Depuis 2006, un délégué interministériel s’appuyant sur un comité également interministériel conduit des travaux de simplification, de mise en cohérence des différents dispositifs d’Etat.
Bien que cette voie d’accès aux certifications présentent de multiples avantages aussi bien pour les individus notamment en termes de reconnaissance personnelle et de plus en plus au niveau professionnel, que pour les entreprises qui disposent alors d’une meilleure lisibilité des compétences ainsi que d’un accroissement vérifié dans les faits de la motivation de salariés, en 2006, seulement 26 000 certifications ont été délivrées au niveau national, dont plus de la moitié par la seule Education nationale ( du CAP au BTS).
(A titre de comparaison, rappelons que cette dernière délivre environ 750 000 diplômes par an.)
Cette mesure porte en elle une dimension de développement des potentiels humains et permet potentiellement au plus de 30 % de la population active ne possédant aucun signe de qualification d’espérer obtenir un diplôme, parchemin utile dans un pays dominé par la ‘’diplômite’’.
La détention d’un diplôme contribue à la sécurisation de son parcours professionnel. A l’heure du développement accéléré de la précarité face à l’emploi, il est un atout supplémentaire facilitant mobilité géographique, professionnelle, reconversion éventuelle et redonne un sens et une base à la notion de projet professionnel.
LA VAE contribue également à répondre aux besoins importants de qualification de la main d’oeuvre nécessaire dans différents secteurs, tel celui des services à la personne.
Pourquoi alors ne pas développer de manière plus significative les dispositifs et organiser la communication correspondante auprès des publics cibles ?
D’abord mentionnons des résistances importantes des appareils de formation (Education nationale, enseignement scolaire et supérieur et organismes de formation privés et publics) qui craint une concurrence et une baisse des heures de formation dispensées.
Ensuite des questions d’ordre budgétaire freinent l’application des mesures nécessaires de rapprochement des points d’accueil et de traitement des différents publics intéressés. La proximité et la communication ont un coût !
Les régions et les partenaires sociaux, soucieux du respect de leurs prérogatives et de leur pré-carré, de la gestion des fonds de la formation professionnelle par les partenaires sociaux, bien que peu avares de déclarations enthousiastes, de signatures de multiples accords et de conventions, ne s’impliquent pas encore à la hauteur des enjeux. Ils ne perçoivent peut être pas l’importance des enjeux pour leurs propres intérêts. La mise en place de dispositifs de gestion prévisionnelles de l’emploi et des compétences, dont la VAE est un outil, dans les entreprises, est de nature à revivifier le dialogue social et de recréer du ‘’grain à moudre’’ pour les partenaires sociaux.

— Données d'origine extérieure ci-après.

/-! ### incSat -/

@[simp] theorem State.incSat_pending (x : Fld) (n : Nat) : (s.incSat x n).pending = s.pending := rfl
@[simp] theorem State.incSat_freeCtr (x : Fld) (n : Nat) : (s.incSat x n).freeCtr = s.freeCtr := rfl
@[simp] theorem State.incSat_part (x : Fld) (n : Nat) : (s.incSat x n).part = s.part := rfl
@[simp] theorem State.incSat_inForce (x : Fld) (n : Nat) : (s.incSat x n).inForce = s.inForce := rfl
@[simp] theorem State.incSat_shadow (x : Fld) (n : Nat) : (s.incSat x n).shadow = s.shadow := rfl
@[simp] theorem State.incSat_elig (x : Fld) (n : Nat) : (s.incSat x n).elig = s.elig := rfl
@[simp] theorem State.incSat_held (x : Fld) (n : Nat) : (s.incSat x n).held = s.held := rfl
@[simp] theorem State.incSat_mem (x : Fld) (n : Nat) : (s.incSat x n).mem = s.mem := rfl
@[simp] theorem State.incSat_tm (x : Fld) (n : Nat) : (s.incSat x n).tm = s.tm := rfl
@[simp] theorem State.incSat_eng (x : Fld) (n : Nat) : (s.incSat x n).eng = s.eng := rfl
@[simp] theorem State.incSat_host (x : Fld) (n : Nat) : (s.incSat x n).host = s.host := rfl
@[simp] theorem State.incSat_sec (x : Fld) (n : Nat) : (s.incSat x n).sec = s.sec := rfl
@[simp] theorem State.incSat_pwr (x : Fld) (n : Nat) : (s.incSat x n).pwr = s.pwr := rfl
@[simp] theorem State.incSat_units (x : Fld) (n : Nat) : (s.incSat x n).units = s.units := rfl
@[simp] theorem State.incSat_mds (x : Fld) (n : Nat) : (s.incSat x n).mds = s.mds := rfl
@[simp] theorem State.incSat_legs (x : Fld) (n : Nat) : (s.incSat x n).legs = s.legs := rfl
@[simp] theorem State.incSat_prot (x : Fld) (n : Nat) : (s.incSat x n).prot = s.prot := rfl
@[simp] theorem State.incSat_gateNet (x : Fld) (n : Nat) : (s.incSat x n).gateNet = s.gateNet := rfl
@[simp] theorem State.incSat_sns (x : Fld) (n : Nat) : (s.incSat x n).sns = s.sns := rfl
@[simp] theorem State.incSat_ports (x : Fld) (n : Nat) : (s.incSat x n).ports = s.ports := rfl
@[simp] theorem State.incSat_emus (x : Fld) (n : Nat) : (s.incSat x n).emus = s.emus := rfl
@[simp] theorem State.incSat_kyn (x : Fld) (n : Nat) : (s.incSat x n).kyn = s.kyn := rfl
@[simp] theorem State.incSat_cells (x : Fld) (n : Nat) : (s.incSat x n).cells = s.cells := rfl
@[simp] theorem State.incSat_arms (x : Fld) (n : Nat) : (s.incSat x n).arms = s.arms := rfl
@[simp] theorem State.incSat_axes (x : Fld) (n : Nat) : (s.incSat x n).axes = s.axes := rfl
@[simp] theorem State.incSat_cams (x : Fld) (n : Nat) : (s.incSat x n).cams = s.cams := rfl
@[simp] theorem State.incSat_line (x : Fld) (n : Nat) : (s.incSat x n).line = s.line := rfl
@[simp] theorem State.incSat_cans (x : Fld) (n : Nat) : (s.incSat x n).cans = s.cans := rfl
@[simp] theorem State.incSat_saf (x : Fld) (n : Nat) : (s.incSat x n).saf = s.saf := rfl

En guise de conclusion temporaire, il me semble que le chantier qui s’ouvre autour de la formation professionnelle doit nous permettre de réinterroger la place de l’individu dans le process de travail et dans la société. La dignité et la responsabilité des citoyens passent par l’exercice d’une activité permettant de conduire une vie digne et de se développer tout au long de la vie en accroissant les domaines de responsabilité de chacun. S’emparer du thème de la formation professionnelle c’est bien s’emparer des conditions d’une existence bonne pour tous les individus et en particulier pour ceux qui sont le plus fragilisés par les évolutions conduisant à une individualisation de toutes les questions sociales.
Plus que jamais, c’est d’une réflexion sur des traitements collectifs respectant les individus dans leur singularité dont nous avons besoin.